Lecture Notes in Computer Science

Volume 2461, pages 698-710

© Springer Verlag, 2002

## Engineering a Lightweight Suffix Array Construction Algorithm

Giovanni Manzini
(Università del Piemonte Orientale and IIT-CNR, Pisa)

Paolo Ferragina
(Università di Pisa)

**Abstract.**
We consider the problem of computing the **suffix array** of a text
*T[1,n]*. This problem consists in sorting the suffixes of *T* in
lexicographic order.
The suffix array consists of *n* integers in the range *[1,n]*. This
means that in theory it uses *O(n*log*n)* bits of storage.
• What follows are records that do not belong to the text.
-- ==== Sys2Proof/Machine/Control.lean ====
section
/-! DEFINITION. The control complex (21): firmware load and update, hand-off and rollback, restarts of the control cores with what
becomes of the commands they carried (R401), and the firmware log. Components 0–4 run on cores 0, 1, 2, 3, 3 (R453). -/

namespace Sys2Proof.Machine

/-- The core of a component (R453). -/
def coreOf (comp : Nat) : Nat := if comp = 4 then 3 else comp

/-- The components of a core, as a mask (R453). -/
def compMask (core : Nat) : Nat := if core = 3 then 24 else 2 ^ core

/-- A control core's record. -/
def State.core (s : State) (c : Nat) : Core := tget (dflt Core.init) s.ccx.cores c

/-- The same changed. -/
def State.modCore (s : State) (c : Nat) (f : Core → Core) : State :=
  { s with ccx := { s.ccx with cores := tmod (dflt Core.init) s.ccx.cores c f } }

/-- The control complex changed. -/
def State.modCcx (s : State) (f : Ccx → Ccx) : State := { s with ccx := f s.ccx }

/-- CONTROL, the block-level fault of R463. -/
def State.controlFault (s : State) : State := s.raiseFault Sub.ccx none (FaultEv.base 0x44 5 [])

/-- The boot ROM passes control: every core runs, its components serving (R457). -/
def State.startCores (s : State) : State :=
  (List.range 4).foldl (fun s c => s.modCore c (fun x => { x with st := .running, since := s.spn.tick, running := compMask c, starts := [] })) s

/-- Every core is held in reset and waits for its release (R459, R460). -/
def State.holdCores (s : State) : State :=
  (List.range 4).foldl (fun s c => s.modCore c (fun x => { x with st := .held, since := s.spn.tick, running := 0 })) s

/-! ## Ililo images (R456, R457) -/

/-- OFFSET and LENGTH of section `k` of an image header (R456). -/
def secOff (h : List Byte) (k : Nat) : Nat := fieldAt h (0x20 + 16 * k) 4
def secLen (h : List Byte) (k : Nat) : Nat := fieldAt h (0x24 + 16 * k) 4

/-- The largest section `k` (R456). -/
def secMax (k : Nat) : Nat := if k = 0 then 8388608 else if k = 1 then 131072 else 2097152

/-- Check 1 of R457: a header field breaks R456, or a reserved byte is nonzero. -/
def fwHeaderBad (h : List Byte) (len : Nat) : Bool :=
  let secBad := fun k => secOff h k == 0 || secOff h k % 4096 != 0 || secLen h k == 0 || decide (secMax k < secLen h k)
    || decide (len < secOff h k + secLen h k) || fieldAt h (0x28 + 16 * k) 8 != 0
  fieldAt h 0 4 != 0x4F4C494C || fieldAt h 4 1 != 1 || !zeroIn h 5 8 || fieldAt h 0x0C 4 == 0 || fieldAt h 0x0C 4 != len
    || fieldAt h 0x10 2 == 0 || fieldAt h 0x12 2 == 0 || decide (fieldAt h 0x10 2 < fieldAt h 0x12 2) || !zeroIn h 0x14 0x20
    || (List.range 3).any secBad || !zeroIn h 0x1A0 0x200
    || meets (secOff h 0) (secLen h 0) (secOff h 1) (secLen h 1) || meets (secOff h 0) (secLen h 0) (secOff h 2) (secLen h 2)
    || meets (secOff h 1) (secLen h 1) (secOff h 2) (secLen h 2)

/-- What is kept of an image that has passed. -/
def fwImage (h : List Byte) : FwImage := ⟨fieldAt h 8 2, fieldAt h 0x0A 2, fieldAt h 0x10 2, fieldAt h 0x12 2, slice h 0x50 144⟩

/-- Checks 2–9 of R457 in order: the number of the first that fails. -/
def State.fwCheck (s : State) (j : FwJob) : Option Nat :=
  let h := j.header
  let i := fwImage h
  let key := (List.range 6).flatMap (fun r => leBytes 8 (s.otpRow (41 + r)))
  let run := s.ccx.active
  let upd := fun (p : FwImage → Bool) => j.update && (match run with | some a => p a | none => true)
  ([(sha384 (slice h 0xE0 96) != key, 2),
    (!ecdsaVerify (slice h 0xE0 96) (slice h 0 0x140) (slice h 0x140 96), 3),
    ((List.range 3).any (fun k => sha384 (j.sections.getD k []) != slice h (0x50 + 48 * k) 48), 4),
    (decide (i.vaultSvn < bits (s.otpRow 59) 15 0), 5),
    (decide (i.controlSvn < bits (s.otpRow 59) 31 16), 6),
    (upd (fun a => slice a.digests 48 96 != slice i.digests 48 96), 7),
    (upd (fun a => decide (i.controlSvn < a.controlSvn)), 8),
    (j.update && (decide (s.ccx.ledgerVer < i.ledgerMin) || decide (i.ledgerVer < s.ccx.ledgerVer)), 9)].find? Prod.fst).map Prod.snd

/-- RESULT of FW_LOAD and FW_UPDATE (20 R450). -/
def FwImage.result (i : FwImage) : List Byte := leBytes 2 i.vaultSvn ++ leBytes 2 i.controlSvn

/-- A load or the STAGE phase of an update ends with an error, and what was loaded is zeroed (R457). -/
def State.fwFail (s : State) (status detail : Nat) : State :=
  match s.ccx.job with
  | none => s
  | some j =>
    let s := s.dropAccs (fun a => a.use == .fw)
    let s := s.modCcx (fun c => { c with job := none, phase := if j.update then 0 else c.phase })
    let s := if status = Status.checkFailed then s.wf R.ccxHandoff 15 8 detail else s
    s.finish j.cmd status detail []

/-- The record FIRMWARE (24 R516). -/
def State.fwRecord (s : State) (sub : Nat) (i : FwImage) : State :=
  s.offer 0 0x52 s.spn.tick 0xFF sub 0 [i.controlSvn, i.vaultSvn]

/-- Every check has passed. FW_LOAD: section 0 runs, section 1 starts the vault's self-test, section 2 goes to the dies. FW_UPDATE: section 0 is in the
standby bank and QUIESCE begins (R459). -/
def State.fwPass (s : State) (j : FwJob) : State :=
  let i := fwImage j.header
  if j.update then
    s.modCcx (fun c => { c with job := none, standby := some i, phase := 2, quiesceAt := s.spn.tick, updCmd := j.cmd })
  else
    let s := s.modCcx (fun c => { c with job := none, active := some i, ledgerVer := i.ledgerVer })
    let s := { s with vlt := { s.vlt with st := if s.vlt.st = 0 then 1 else s.vlt.st, svnVault := i.vaultSvn, svnControl := i.controlSvn } }
    let s := (s.emit .ddl [5] (j.sections.getD 2 [])).startCores.fwRecord 1 i
    s.finish j.cmd Status.ok 0 i.result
However,
in most applications the size of the text is smaller than 2^{32} and
it is customary to store each integer in a four byte word; this yields a total
space occupancy of *4n* bytes. For what concerns the cost of constructing
the suffix array, the theoretically best algorithms run in *Theta(n)*
time. These algorithms work by first building the suffix tree and then
obtaining the sorted suffixes via an in-order traversal of the tree. However,
suffix tree construction algorithms are both complex and space consuming since
they occupy at least *15n* bytes of working space. This makes their use
impractical even for moderately large texts. For this reason, suffix arrays
are usually built using algorithms which run in *O(n*log* n)* time
but have a smaller space occupancy. Among these algorithms the current
``leader'' is the **qsufsort** algorithm by Larsson and
Sadakane. **qsufsort** uses *8n* bytes and despite the *O(n*log*
n)* worst case bound it is faster than the algorithms based on suffix tree
construction.
In this paper we describe and extensively test a new lightweight suffix
sorting algorithm. Our algorithm uses *5n + cn* bytes, where *c* is
a user tunable parameter (in our tests *c* was at most *0.03*). Our
algorithm is faster than **qsufsort** for all files except for the one with
the largest LCP. For this file our algorithm is 15% slower than
**qsufsort** on an Athlon machine and 50% slower on a Pentium. We believe
that this slowdown on a single file---with an unusually large LCP---is an
acceptable price to pay in exchange for the reduced space occupancy offered by
our algorithm.

The source code of our lightweight suffix sorting algorithm
is available under GPL.